Thanks for all the possible scenarios. I was having trouble coming up with reasons that a company with no union, mostly white collar, college educated employees would chose to go with a pension rather then a 401k. You’ve all given me lots of possibilities to think on.

To get some idea of some extreme pitfalls (well, maybe not so extreme, but tone certainly is) of pensions, see this week’s Time magazine. I don’t know a whole lot of pension plans or 401(k)s. I don’t trust corporations to actually carry through with their pension plans, personally, so I hedge and start my own Roth IRA. I have a little more faith in my 401(k), since it is separately managed. I do have a pension plan, and while free money is good, it’s not that great. My only real critique of the Time article is that its criticism of 401(k) seems a little to be desired.

If in fact this is a DC pension plan, traditionally referred to as a Money Purchase Pension Plan (MPP), the employer’s motiviation in adopting it may have been the higher corporate deduction limit that it used to bring. This is an oversimplification, but in the olden days, a company could deduct on their corporate return, their contributions to a DC pension plan that weren’t in excess of 15% of their employees’ compensation. If the company chose to couple a MPP plan with a traditional 401(k)/profit sharing plan, that deduction could have gone as high as 25%.

The corporate deduction rules have since been changed, making MPPs largely obsolete. Many, many of them have been eliminated and mereged with their accompanying 401(k)/PS plan in the last five years.

That article was about defined benefit plans - not defined contrbution plans, which is what a 401K is. Defined benefit plans are fully employer-funded. The employee doesn’t contribute at all. They are completely different from a 401K plan. The companies discussed in that article were all holders of defined benefit plans.

It is almost impossible for a company to “take back” the money they have provided through a 401K plan except by outright embezzlement and fraudulent distributions. And even more unlikely they could ever get ahold of the employees’ deferrals. They cannot simply “ask” the trustee - the financial institution that actually holds the money - to just give it or lend it to them. Unless the trustee, the recordkeeper, and the corporation are all in the fraud together, the money cannot be taken out of the impound account. Plus, the tax returns would show any disbursements each year in the tax returns, the compliance testing, and the Summary Annual Report; and the mandatory outside audit if there are more than 100 employees, and it’s near zero that all the involved people could be in on a fraud together.

In short, there is no need to worry that your employer might steal your 401K from you. A defined benefit plan is a whole other story, thanks to our Congress.

After the answers here, I decided to go digging for more info on my employers plan.

They only ever call it a “Cash Balance Pensio Plan”. I was fully vested after 5 years service. If I leave the company, I can chose to have the balance of my pension paid out, lump sum, and reinvest it into my own private retirement plan.

The interesting point I see:
Employer will contribute a % of my earnings each years.

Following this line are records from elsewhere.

-- ==== Sys2Proof/Machine/HostPort.lean ====
section
/-! DEFINITION. The actions of the host: register transactions with the duty to write the operands (46_system.md R262),
the host's path to data memory with the buffer hazard (70_reset_and_hazards.md R310), reset (R300, R301), waiting, and
the host notation of 30_encoding.md R131 and R132. -/

namespace Sys2Proof.Machine

/-- The command that is running, none while IDLE or where CUR does not decode (DEDUCED, log entry 12). -/
def State.running (s : State) : Option Instr :=
  match s.eng, decode (fetch s) with
  | .busy, .ok i => some i
  | _, _ => none

/-- The class of the running command. -/
def State.runningClass (s : State) : Option CmdClass := s.running.map commandClass

/-- Byte `a` lies in `[base, base + len)`. -/
def inRegion (base len a : Nat) : Bool := decide (base ≤ a) && decide (a < base + len)

/-- Byte `a` is in the source region of a running pixel or scan command (R310). -/
def State.guardsSource (s : State) (a : Nat) : Bool :=
  (s.runningClass = some .pixel || s.runningClass = some .scan) && inRegion s.cfg.srcBase.toNat s.cfg.srcLen.toNat a

/-- Byte `a` is in the destination region of a running pixel command (R310). -/
def State.guardsDest (s : State) (a : Nat) : Bool :=
  s.runningClass = some .pixel && inRegion s.cfg.dstBase.toNat s.cfg.srcLen.toNat a

/-- The host reads byte `a` of data memory (R90, R310). -/
def hostMemRead (a : Word) (s : State) : Host.Outcome State Fault Refusal :=
  if s.guardsDest a.toNat then .fault (.hazard .destRead) else .next (s.answer (.memRead (s.readByte a.toNat)))

/-- The host writes byte `a` of data memory (R90, R310). -/
def hostMemWrite (a : Word) (v : Byte) (s : State) : Host.Outcome State Fault Refusal :=
  if s.guardsDest a.toNat then .fault (.hazard .destWrite)
  else if s.guardsSource a.toNat then .fault (.hazard .sourceWrite)
  else .next { s with mem := s.mem.write a.toNat v }

/-- The bytes that a reset leaves unspecified (R301): those of the destination region that exist (R90), but for any that is
in the source region as well, which is unchanged (DEDUCED, log entry 11). -/
def State.abandonedAddrs (s : State) : List Nat :=
  ((List.range s.cfg.srcLen.toNat).map fun k => s.cfg.dstBase.toNat + k).filter fun a =>
    decide (a < 2 ^ Config.addrWidth) && !inRegion s.cfg.srcBase.toNat s.cfg.srcLen.toNat a

/-- Data memory after a reset (R300, R301, U3): unchanged, but that a running pixel command leaves each byte of its
destination region with a free value, which stands for the old value as for a draw (DESIGN CHOICE, log entry 11). -/
def abandonedMem (s : State) : Memory :=
  if s.runningClass = some .pixel then s.mem.writeEach (Config.abandonedByte s.draws) s.abandonedAddrs else s.mem

/-- `rst_n` low, then high (R300, R301): the reset values, with HIST, CUM, LH and WDONE drawn anew, and a running
command abandoned without termination. DESIGN CHOICE (log entries 8, 9). -/
def resetPulse (s : State) : State :=
  .afterReset (.gen 256 (Config.resetHist s.draws)) (.gen 256 (Config.resetCum s.draws))
    (.gen 4 fun w => .gen 256 (Config.resetLocal s.draws w)) (.gen 4 (Config.resetDone s.draws))
    (abandonedMem s) s.delays (s.draws + 1) s.host s.replies

/-- A register write by the host. A START that would be accepted while an operand of its command is not written breaks the
duty of R262 "configure", and is the fault HAZARD (U6; log entry 13). -/
def hostRegWrite (off : BitVec 12) (size : Nat) (v : Word) (s : State) : Host.Outcome State Fault Refusal :=
  if s.startsCommand off size v && s.lacksOperand then .fault (.hazard .operandUnwritten) else .next (portWrite off size v s)

/-- The host sleeps on `irq` (R262 "complete", program P2): it stays on the queue until `irq` is 1 (log entry 18). To rely on
`irq` with DONE or ERR of the command before not cleared is the fault HAZARD (U6; log entry 13). -/
def hostSleep (s : State) : Host.Outcome State Fault Refusal :=
  if s.duties.doneOwed || s.duties.errOwed then .fault (.hazard .irqNotCleared)
  else .next (if s.irq then s else { s with host := .waitIrq :: s.host })

/-- One action of the host; `s` is the state with that action taken off the queue. A wait stays on the queue until its
condition holds (log entry 18). -/
def hostAct (a : HostAct) (s : State) : Host.Outcome State Fault Refusal :=
  match a with
  | .regWrite off size v => hostRegWrite off size v s
  | .regRead off size => .next (portRead off size s)
  | .memRead a => hostMemRead a s
  | .memWrite a v => hostMemWrite a v s
  | .waitDone =>
    .next (if s.status.done then portRead 0x00C 32 s else portRead 0x00C 32 { s with host := .waitDone :: s.host })
  | .waitIrq => hostSleep s
  | .reset => .next (resetPulse s)

/-- One model step of the completion delay passes (R315). -/
def State.tick (s : State) : State :=
  match s.eng with
  | .idle => s
  | .busy => { s with delay := s.delay - 1 }

/-- A step in which the engine does not act: the host does its next action, if it has one. -/
def hostStep (s : State) : Host.Outcome State Fault Refusal :=
  match s.host with
  | [] => .next s.tick
  | a :: rest => hostAct a { s.tick with host := rest }

/-! ## Host notation -/

/-- The pseudo-operations of R132. -/
inductive PseudoOp where
  | sobelMag
  | sobelX
  | sobelY
  | prewittMag
  | prewittX
  | prewittY
  deriving DecidableEq, Repr

/-- The command a pseudo-operation stands for (R132). -/
def PseudoOp.instr : PseudoOp → Instr
  | .sobelMag => .gradMag 2
  | .sobelX => .gradX 2
  | .sobelY => .gradY 2
  | .prewittMag => .gradMag 1
  | .prewittX => .gradX 1
  | .prewittY => .gradY 1

/-- A statement of a host program (R131, R132). -/
inductive HostStmt where
  | wr (r : RegName) (v : Word)
  | rd (r : RegName)
  | start
  | wait
  | run (op : BitVec 6) (gc : BitVec 4)
  | runPseudo (p : PseudoOp)
  | ack
  | image (w h sb db : Word)
  deriving DecidableEq, Repr

/-- `RegWrite(offset(NAME), v)` (R131). -/
def wrAct (r : RegName) (v : Word) : HostAct := .regWrite (BitVec.ofNat 12 (regOffset r)) 32 v

/-- `wr CMD, w ; start` (R132). -/
def runWord (w : Word) : List HostAct := [wrAct .cmd w, wrAct .ctrl 1]

/-- The transactions a statement stands for (R131, R132). DESIGN CHOICE (log entry 20): where `4*W*H` has no 32-bit value,
`image` writes it modulo `2^32` to SRC_LEN; R132 does not say what is written then. -/
def HostStmt.expand : HostStmt → List HostAct
  | .wr r v => [wrAct r v]
  | .rd r => [.regRead (BitVec.ofNat 12 (regOffset r)) 32]
  | .start => [wrAct .ctrl 1]
  | .wait => [.waitDone]
  | .run op gc => runWord (enc op gc)
  | .runPseudo p => runWord (encode p.instr)
  | .ack => [wrAct .status 0xE]
  | .image w h sb db =>
    [wrAct .width w, wrAct .height h, wrAct .layout 0, wrAct .srcBase sb, wrAct .srcLen (4 * w * h), wrAct .dstBase db]

end Sys2Proof.Machine
end

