/-! ## The obligations: convolutions -/

/-- Settles O12: MEAN3 is a mean, and its sum is the nine taps. -/
theorem convMean3AveragesNineTaps : Obligations.ConvMean3AveragesNineTaps := by
  intro s hm hv
  obtain ⟨t, he, ht, hpix⟩ := exec_mean (i := .convMean3) kernelMean3_isMean rfl rfl nofun hm hv
  refine ⟨t, he, ht, fun x y hx hy => ⟨fun ch hch => ?_, (hpix x y hx hy).2⟩⟩
  rw [(hpix x y hx hy).1 ch hch, kernelMean3, weightedSum_radius_one]
  simp only [one_mul, Nat.cast_ofNat]

/-- Settles O13: GAUSS3 is a mean, and its sum is the nine taps weighed. -/
theorem convGauss3WeighsNineTaps : Obligations.ConvGauss3WeighsNineTaps := by
  intro s hm hv
  obtain ⟨t, he, ht, hpix⟩ := exec_mean (i := .convGauss3) kernelGauss3_isMean rfl rfl nofun hm hv
  refine ⟨t, he, ht, fun x y hx hy => ⟨fun ch hch => ?_, (hpix x y hx hy).2⟩⟩
  rw [(hpix x y hx hy).1 ch hch, kernelGauss3, weightedSum_radius_one]
  simp only [one_mul, Nat.cast_ofNat]

/-- Settles O14: GAUSS5 is a mean, and its sum is the 25 taps weighed row by row. -/
theorem convGauss5WeighsTwentyFiveTaps : Obligations.ConvGauss5WeighsTwentyFiveTaps := by
  intro s hm hv
  obtain ⟨t, he, ht, hpix⟩ := exec_mean (i := .convGauss5) kernelGauss5_isMean rfl rfl nofun hm hv
  refine ⟨t, he, ht, fun x y hx hy => ⟨fun ch hch => ?_, (hpix x y hx hy).2⟩⟩
  rw [(hpix x y hx hy).1 ch hch, weightedSum_gauss5]
  rfl

/-- Settles O15: the host's kernel as it stands in KW, with no bound on its weights. -/
theorem convCustomConvolvesTheHostsKernel : Obligations.ConvCustomConvolvesTheHostsKernel := by
  intro s hm hv hk
  obtain ⟨t, he, ht, hpix⟩ := exec_conv (i := .convCustom) rfl rfl hm hv fun _ => hk
  refine ⟨t, he, ht, fun x y hx hy => ⟨fun ch hch => ?_, (hpix x y hx hy).2⟩⟩
  rw [(hpix x y hx hy).1 ch hch, State.convChannel, weightedSum_kernelCustom]
  rfl

/-- Settles O29: each of the three kernels is a mean. -/
theorem blurKeepsAUniformImage : Obligations.BlurKeepsAUniformImage := by
  intro s p hm hv hu i hi
  obtain rfl | rfl | rfl : i = .convMean3 ∨ i = .convGauss3 ∨ i = .convGauss5 := by simpa using hi
  · exact exec_mean_uniform kernelMean3_isMean rfl rfl nofun hm hv hu
  · exact exec_mean_uniform kernelGauss3_isMean rfl rfl nofun hm hv hu
  · exact exec_mean_uniform kernelGauss5_isMean rfl rfl nofun hm hv hu

/-! ## The obligations: pixel commands and their taps -/

/-- Settles O25: a pixel command fails with nothing else changed, or drives its pixels into a valid destination region. -/
theorem pixelCommandFrame : Obligations.PixelCommandFrame := by
  intro i s t hc hm h
  obtain ⟨e, _, _, rfl⟩ | ⟨hval, rfl⟩ := exec_cases h
  · exact ⟨rfl, rfl, fun _ _ => rfl, fun _ => rfl⟩
  · obtain ⟨f, hf⟩ := effectOf_pixel hc
    obtain ⟨hv, _⟩ := (validate_pixel hc).mp hval
    rw [hf]
    refine ⟨rfl, rfl, fun a ha => ?_, fun hne => absurd rfl hne⟩
    rw [InDest, hv.srcLen_eq] at ha
    exact drivePixels_read_outside hm hv.dest_le (by omega)

/-- A neighbourhood of radius `r` has `2r + 1` offsets on each axis. -/
theorem offsets_length (r : Nat) : (offsets r).length = 2 * r + 1 := by
  rw [offsets, List.length_map, List.length_range]

/-- A neighbourhood has a sample for each pair of offsets, repeats kept (R153). -/
theorem redSamples_length (s : State) (r : Nat) (x y : Int) : (s.redSamples r x y).length = (2 * r + 1) ^ 2 := by
  simp only [State.redSamples, List.length_flatMap, List.length_map, offsets_length, List.map_const', List.sum_replicate, smul_eq_mul,
    sq]

/-- On an axis of `n` pixels a coordinate inside is kept, and one outside is clamped to the nearest edge (R12, R153). -/
theorem clampi_axis {n : Nat} (h : 1 ≤ n) (v : Int) :
    (0 ≤ v → v < n → (clampi v 0 (n - 1)).toNat = v.toNat) ∧ (v < 0 → (clampi v 0 (n - 1)).toNat = 0) ∧
      (n ≤ v → (clampi v 0 (n - 1)).toNat + 1 = n) := by
  unfold clampi
  omega

/-- Settles O27: the pixel of a tap has the clamped coordinates. -/
theorem tapsStayInTheSourceRegion : Obligations.TapsStayInTheSourceRegion := by
  refine ⟨redSamples_length, fun s x y ch hv hch => ?_⟩
  have ⟨_, hw, hh, _⟩ := hv
  obtain ⟨hinX, hlowX, hhighX⟩ := clampi_axis hw x
  obtain ⟨hinY, hlowY, hhighY⟩ := clampi_axis hh y
  exact ⟨s.cx x, s.cy y, s.cx_lt x hw, s.cy_lt y hh, hinX, hinY, hlowX, hlowY, hhighX, hhighY, rfl, tap_inSource x y hv hch⟩

end Sys2Proof.Machine

/-! Proofs of the rank filter family (41_rank_filter.md): how many entries of a sorted list are not above, and not below, the entry
at an index; from that the rank of the median of nine; then the pixel of MEDIAN3 and its nine red samples. -/

namespace Sys2Proof.Machine

section Rank

variable {l v : List Nat}

/-! ## The rank of an entry of a sorted list -/

/-- In an ascending list the entries up to index `i` are not above the entry at `i`. -/
theorem lt_countP_le_getElem (hl : l.Pairwise (· ≤ ·)) {i : Nat} (hi : i < l.length) : i < l.countP fun n => decide (n ≤ l[i]) := by
  have hle : ∀ n ∈ l.take (i + 1), decide (n ≤ l[i]) = true := by
    intro n hn
    obtain ⟨j, hj, rfl⟩ := List.mem_take_iff_getElem.mp hn
    exact decide_eq_true (hl.sortedLE.getElem_le_getElem_of_le (by omega))
  calc i < (l.take (i + 1)).length := by rw [List.length_take]; omega
    _ = (l.take (i + 1)).countP fun n => decide (n ≤ l[i]) := (List.countP_eq_length.mpr hle).symm
    _ ≤ l.countP fun n => decide (n ≤ l[i]) := (List.take_sublist _ l).countP_le
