-- ==== Sys2Proof/Certificates/Slice0/Obligations.lean ====
section
/-! DEFINITION. The statements about the model, one for each entry of OBLIGATIONS.json. -/

open Sys2Proof Sys2Proof.Machine

/-! ### Decode words -/

/-- Words written out from the encodings of R71 (vectors V2, V9, V30b, V41, V45, V48d, V49d, V49e of
95_test_vectors.md) decode to the rows they stand for. -/
def Obligations.SampleWordsDecode : Prop :=
  decode tableCodes (.s10 0b0111111100) = .ok (.shiftoutLsb 0xFC#8) ∧
  decode tableCodes (.s10 0b1011111100) = .ok (.shiftoutBadorder 2 0xFC#8) ∧
  decode tableCodes (.e4 0b1011) = .ok (.encodeRangeA 11) ∧
  decode tableCodes (.e4 0b1001) = .ok .encode9 ∧
  decode tableCodes (.r2 0b01 9019) = .ok (.renderLsb 9019) ∧
  decode tableCodes (.r2 0b10 9019) = .ok (.renderBadorder 2 9019) ∧
  decode tableCodes (.f4 0b0011) = .ok (.iterIdleCount true) ∧
  decode tableCodes (.f4 0b0111) = .ok (.iterCountingHold true) ∧
  decode tableCodes (.f4 0b1011) = .ok (.iterResettingHold true) ∧
  decode tableCodes (.f4 0b1101) = .ok (.iterBadstate false true)

/-- Decoding the word of a well-formed instruction gives it back: no bit of an encoding is dropped, whatever the codes
of the two bit orders are (R61, R70, R71). -/
def Obligations.DecodeOfEncode : Prop :=
  ∀ (c : OrderCodes) (i : Instr), i.wellFormed c = true → decode c (encode c i) = .ok i

/-- Whatever decodes is well formed and has that word as its only one (R61, R71). -/
def Obligations.EncodeOfDecode : Prop :=
  ∀ (c : OrderCodes) (r : RawWord) (i : Instr), decode c r = .ok i → i.wellFormed c = true ∧ encode c i = r

/-- Which code names which order (R61): the two codes of the configuration and no other, in the operand test and in
the word's field. -/
def Obligations.OrderCodesComeFromConfiguration : Prop :=
  ∀ (c : OrderCodes) (bo : Nat) (p : Pattern) (n : Nat), c.distinct →
    (orderOfCode c bo = some .msbFirst ↔ bo = c.msbFirst) ∧
    (orderOfCode c bo = some .lsbFirst ↔ bo = c.lsbFirst) ∧
    (bo < 4 →
      (decode c (.s10 (0x100 * bo + p.toNat)) = .ok (.shiftoutMsb p) ↔ bo = c.msbFirst) ∧
      (decode c (.s10 (0x100 * bo + p.toNat)) = .ok (.shiftoutLsb p) ↔ bo = c.lsbFirst) ∧
      (decode c (.s10 (0x100 * bo + p.toNat)) = .ok (.shiftoutBadorder bo p) ↔
        bo ≠ c.msbFirst ∧ bo ≠ c.lsbFirst) ∧
      (decode c (.r2 bo n) = .ok (.renderMsb n) ↔ bo = c.msbFirst) ∧
      (decode c (.r2 bo n) = .ok (.renderLsb n) ↔ bo = c.lsbFirst) ∧
      (decode c (.r2 bo n) = .ok (.renderBadorder bo n) ↔ bo ≠ c.msbFirst ∧ bo ≠ c.lsbFirst))

/-- Every word of a format matches exactly one row of the opcode table, the row of the instruction it decodes to,
and (the model's own rule, log entry 22) a number with more bits than the format is rejected by name (R71). -/
def Obligations.EveryWordMatchesOneRow : Prop :=
  (∀ r : RawWord, r.bits < 2 ^ r.format.width →
    ∃ (i : Instr) (row : OpcodeRow),
      decode tableCodes r = .ok i ∧ opcodeRows.filter (fun x => x.hits r) = [row] ∧ row.mnemonic = i.mnemonic) ∧
  (∀ r : RawWord, ¬ r.bits < 2 ^ r.format.width →
    decode tableCodes r = .error (.wordTooWide r.format r.bits))

/-! ### The step -/

/-- A step of a running block at the start of an operation runs the decoded instruction: that of the first directly
driven word, which leaves the queue (the model's own form, log entry 5), or without one that of the word formed from
`STATE` and the two button levels.  A driven word that does not decode, a number with more bits than its format, is
refused by name (the model's own rule, log entry 22). -/
def Obligations.StepRunsDecodedInstruction : Prop :=
  ∀ s : State, s.fault = .none → s.seq = .start →
    (∀ c rest i, s.calls = c :: rest → decode s.params.codes c.raw = .ok i →
      step s = exec i { s with calls := rest }) ∧
    (∀ c rest e, s.calls = c :: rest → decode s.params.codes c.raw = .error e →
      step s = .refused (.badWord e)) ∧
    (∀ i, s.calls = [] →
      decode s.params.codes
        (.f4 (4 * s.state.code + 2 * (arrive s).btnReset.toNat + (arrive s).btnCount.toNat)) = .ok i →
      step s = exec i (arrive s))

/-- The levels an iteration samples are the next ones of the stimulus, and arriving changes nothing but the button
lines and the model's own record of what is left (R17, R75). -/
def Obligations.StimulusReachesButtons : Prop :=
  (∀ (s : State) (x : Sample) (rest : List Sample), s.stimulus = x :: rest →
    arrive s = { s with btnReset := x.rb, btnCount := x.cb, stimulus := rest }) ∧
  (∀ s : State, s.stimulus = [] →
    ∃ rb cb, arrive s = { s with btnReset := rb, btnCount := cb, draws := s.draws + 1 })

/-- A word of the opcode table placed where the step fetches is the instruction the next step runs (the model's own
rule, log entries 6 and 7), in a block with the table's two codes. -/
def Obligations.StepRunsPlacedWord : Prop :=
  ∀ (s : State) (nbits w : Nat) (i : Instr), s.fault = .none → s.params.codes = tableCodes →
    decodeTableWord nbits w = some i →
    ∃ u, step (s.withFetchWord nbits w) = exec i u ∧
      (isIteration i = false → u = { s with seq := .start }) ∧
      (isIteration i = true → ∃ st rb cb, encode tableCodes i = .f4 (4 * st.code + 2 * rb.toNat + cb.toNat) ∧
        u = { s with seq := .start, calls := [], state := st, btnReset := rb, btnCount := cb })

/-! ### SHIFTOUT -/

/-- `SHIFTOUT.MSB` (R83): the frame, the lines after it, the external register, and nothing else.  Frames are eight
bits wide, as on this hardware (R6); of every width ConfiguredSizes speaks. -/
def Obligations.ShiftoutMsbResult : Prop :=
  (∀ p : Pattern, decode tableCodes (.s10 p.toNat) = .ok (.shiftoutMsb p)) ∧
  (∀ (p : Pattern) (s : State),
    s.params.patternWidth.toNat = 8 → s.fault = .none → s.clock = false → s.latch = false →
    exec (.shiftoutMsb p) s =
      .next { s with
        data := p.getLsbD 0, clock := false, latch := false, sr := p, q := p,
        trace := s.trace ++ frameOf [p.getLsbD 7, p.getLsbD 6, p.getLsbD 5, p.getLsbD 4, p.getLsbD 3,
          p.getLsbD 2, p.getLsbD 1, p.getLsbD 0] })

/-- `SHIFTOUT.LSB` (R84): the frame, the lines after it, the external register, and nothing else.  The two codes of
the configuration are distinct, as the spec asks, and frames are eight bits wide, as on this hardware (R6). -/
def Obligations.ShiftoutLsbResult : Prop :=
  (∀ p : Pattern, decode tableCodes (.s10 (0x100 + p.toNat)) = .ok (.shiftoutLsb p)) ∧
  (∀ (p : Pattern) (s : State),
    s.params.patternWidth.toNat = 8 → s.params.codes.distinct → s.fault = .none → s.clock = false →
    s.latch = false →
    exec (.shiftoutLsb p) s =
      .next { s with
        data := p.getLsbD 7, clock := false, latch := false, sr := rev8 p, q := rev8 p,
        trace := s.trace ++ frameOf [p.getLsbD 0, p.getLsbD 1, p.getLsbD 2, p.getLsbD 3, p.getLsbD 4,
          p.getLsbD 5, p.getLsbD 6, p.getLsbD 7] }) ∧
  (∀ (p : Pattern) (i : Nat), i < 8 → (rev8 p).getLsbD i = p.getLsbD (7 - i))
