/-- One more tick, into a state of the invariant. -/
theorem oneDigitSince_tick {s u v : State} (h : OneDigitSince s u) (hv : BlockInv v) (ht : tick u = .next v) :
    OneDigitSince s v := by
  obtain ⟨es, htr, hd, hone⟩ := h
  rcases tick_event_or_sameWires ht with ⟨e, rfl⟩ | ⟨htv, -, -, -, hdv, -, -⟩
  · have hlast := digitsOn_of_blockInv hv
    rw [withSeq_digitEn] at hlast
    have hend : (applyEvent e u).digitEn = replayDigits s.digitEn (es ++ [e]) := by
      rw [replayDigits_append, ← hd]
      exact runEvents_digitEn [e] u
    refine ⟨es ++ [e], by simp [htr], hend, fun k => ?_⟩
    by_cases hk : k ≤ es.length
    · rw [List.take_append_of_le_length hk]
      exact hone k
    · rw [List.take_of_length_le (by simp; omega), ← hend]
      exact hlast
  · exact ⟨es, htv.trans htr, hdv.trans hd, hone⟩

/-- Settles O20: every tick of a step ends in a state of the invariant, and adds at most one event. -/
theorem oneDigitAtATime : Obligations.OneDigitAtATime := by
  intro s t es hs h htr k
  have keeps : ∀ u v, BlockInv u ∧ OneDigitSince s u → tick u = .next v → BlockInv v ∧ OneDigitSince s v :=
    fun u v hu ht =>
      have hv := tickKeepsInvariant u v hu.1 ht
      ⟨hv, oneDigitSince_tick hu.2 hv ht⟩
  obtain ⟨-, es', htr', -, hone⟩ := step_keeps keeps ⟨hs, oneDigitSince_refl hs⟩ h
  have : es = es' := List.append_cancel_left (htr.symm.trans htr')
  rw [this]
  exact hone k

/-! ### The trace and the end of a step (O46) -/

theorem tick_trace {s t : State} (h : tick s = .next t) : ∃ es, t.trace = s.trace ++ es := by
  rcases tick_event_or_sameWires h with ⟨e, rfl⟩ | ⟨htr, -⟩
  · exact ⟨[e], by simp⟩
  · exact ⟨[], by simp [htr]⟩

theorem step_trace {s t : State} (h : step s = .next t) : ∃ es, t.trace = s.trace ++ es := by
  have keeps : ∀ u v, (∃ es, u.trace = s.trace ++ es) → tick u = .next v → ∃ es, v.trace = s.trace ++ es := by
    rintro u v ⟨es, hes⟩ ht
    obtain ⟨es', hes'⟩ := tick_trace ht
    exact ⟨es ++ es', by rw [hes', hes, List.append_assoc]⟩
  exact step_keeps keeps ⟨[], by simp⟩ h

/-- A step ends its operation: the fuel is enough from every position of the sequencer (log entry 10). -/
theorem step_ends {s t : State} (h : step s = .next t) : t.seq = .start := by
  obtain ⟨u, -, hr⟩ := step_next h
  exact settle_ends settleFuel u t (Nat.le_trans (ticksLeft_le u.seq) (by decide)) hr

/-- Settles O46: a step is its ticks, each of which adds to the trace only, and they reach the operation's end. -/
theorem stepOnlyAppendsToTrace : Obligations.StepOnlyAppendsToTrace :=
  fun _ _ h => ⟨step_ends h, step_params h, step_trace h⟩

/-! ### How the count changes (O39) -/

/-- The sequencer is past the transition of an iteration. -/
abbrev PastTransition (sq : Seq) : Prop := sq ≠ .sampleReset ∧ sq ≠ .transition

/-- From every position but the one between the two samples the next is past the transition, or is none. -/
theorem pastTransition_seqNext (ps : Params) {sq : Seq} (h : sq ≠ .sampleReset) : PastTransition (seqNext ps sq) := by
  cases sq with
  | sampleReset => exact absurd rfl h
  | start | transition => simp [PastTransition, seqNext]
  | shift bo p f => cases hn : frameNext ps.patternWidth f <;> simp [PastTransition, seqNext, hn]
  | render bo i r =>
    cases r with
    | frame f => cases hn : frameNext ps.patternWidth f <;> simp [PastTransition, seqNext, hn]
    | enable | hold => simp [PastTransition, seqNext]
    | disable => cases hn : positionNext ps.numDigits i <;> simp [PastTransition, seqNext, hn]
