/-- What a flit carries (R401). -/
inductive FlitBody where
  | none
  | tokens (ts : List Token)
  | ordered (t : Token) (eos : Bool)
  | beacon (w : Word)
  | timing (t : Word)
  | control (v : Word)
  /-- a credit of an ordered stream, for the sending port on a tile: the receiver's number in the entry (R274, R276) -/
  | credit (osn receiver : Nat) (tile : BitVec 22) (port : Nat)
  /-- bytes of a packed sequence of coded blocks (R112) -/
  | packed (bs : List Byte)
  /-- a request of another module to a memory actor of this one, under a number of that module's (R403) -/
  | request (id : Nat) (op : Machine.GOp) (pa : PAddr) (n : Nat) (data cmp : Word)
  /-- an actor's answer to such a request -/
  | reply (id : Nat) (r : Machine.Reply)
  deriving DecidableEq, Repr

/-- A received flit (R401, R402); `crcOk` is the outcome of its CRC-32 check. -/
structure Flit where
  typ : Nat
  vc : Nat
  stream : Nat
  seq : Nat
  body : FlitBody
  crcOk : Bool
  deriving DecidableEq, Repr

/-- A firmware image offered to the boot ROM (R394). -/
structure Firmware where
  digest : Nat
  key : Nat
  sig : Nat
  version : Nat
  deriving DecidableEq, Repr

/-- What a retirement names (R389): a physical tile with or without its router, or one link bit of R386. -/
inductive RetireTarget where
  | tile (phys : Nat) (router : Bool)
  | link (bit : Nat)
  deriving DecidableEq, Repr

/-- What the outside of the controller shows it during bring-up (R411): the Delsis, tile-monitor and dispatcher images offered; what
self-test finds, as pairs (i, c) of a physical tile and the least CODE at which it fails (R388; 0 is a failure at 0.8 GHz), routers,
and link bits of R386; the link ports that train, each with its peer's module and port; the module's number, whether it is the pod's
root, the pod's time, and the route words of the modules (R271, R403); and a stage that stops, with its failure code. -/
structure BootInput where
  images : List Firmware
  tileFail : List (Nat × Nat)
  routerFail : List Nat
  linkFail : List Nat
  portsUp : List (Nat × Nat × Nat)
  module : Nat
  root : Bool
  podTime : Word
  routes : List (Nat × Word)
  stopAt : Option (Nat × Nat)
  deriving DecidableEq, Repr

The % increases with my age. At age 21, the contribution is 1%. If I stick around until age 60, the contribution is 12.48% of my salary (only the first $100k of your salary counts.) Years with the company do not modify the contribution %.
While I find it commendable that my employer wishes to ensure the financial health of their older employees, I have to wonder: could this be seen as a case of reverse age discrimination? (No, I’m not going to take them to court.) If I was 21 and getting paid the same salary as a 60 year old, the 60 year old would be getting any extra 11.48% in pay each year, just because of their age.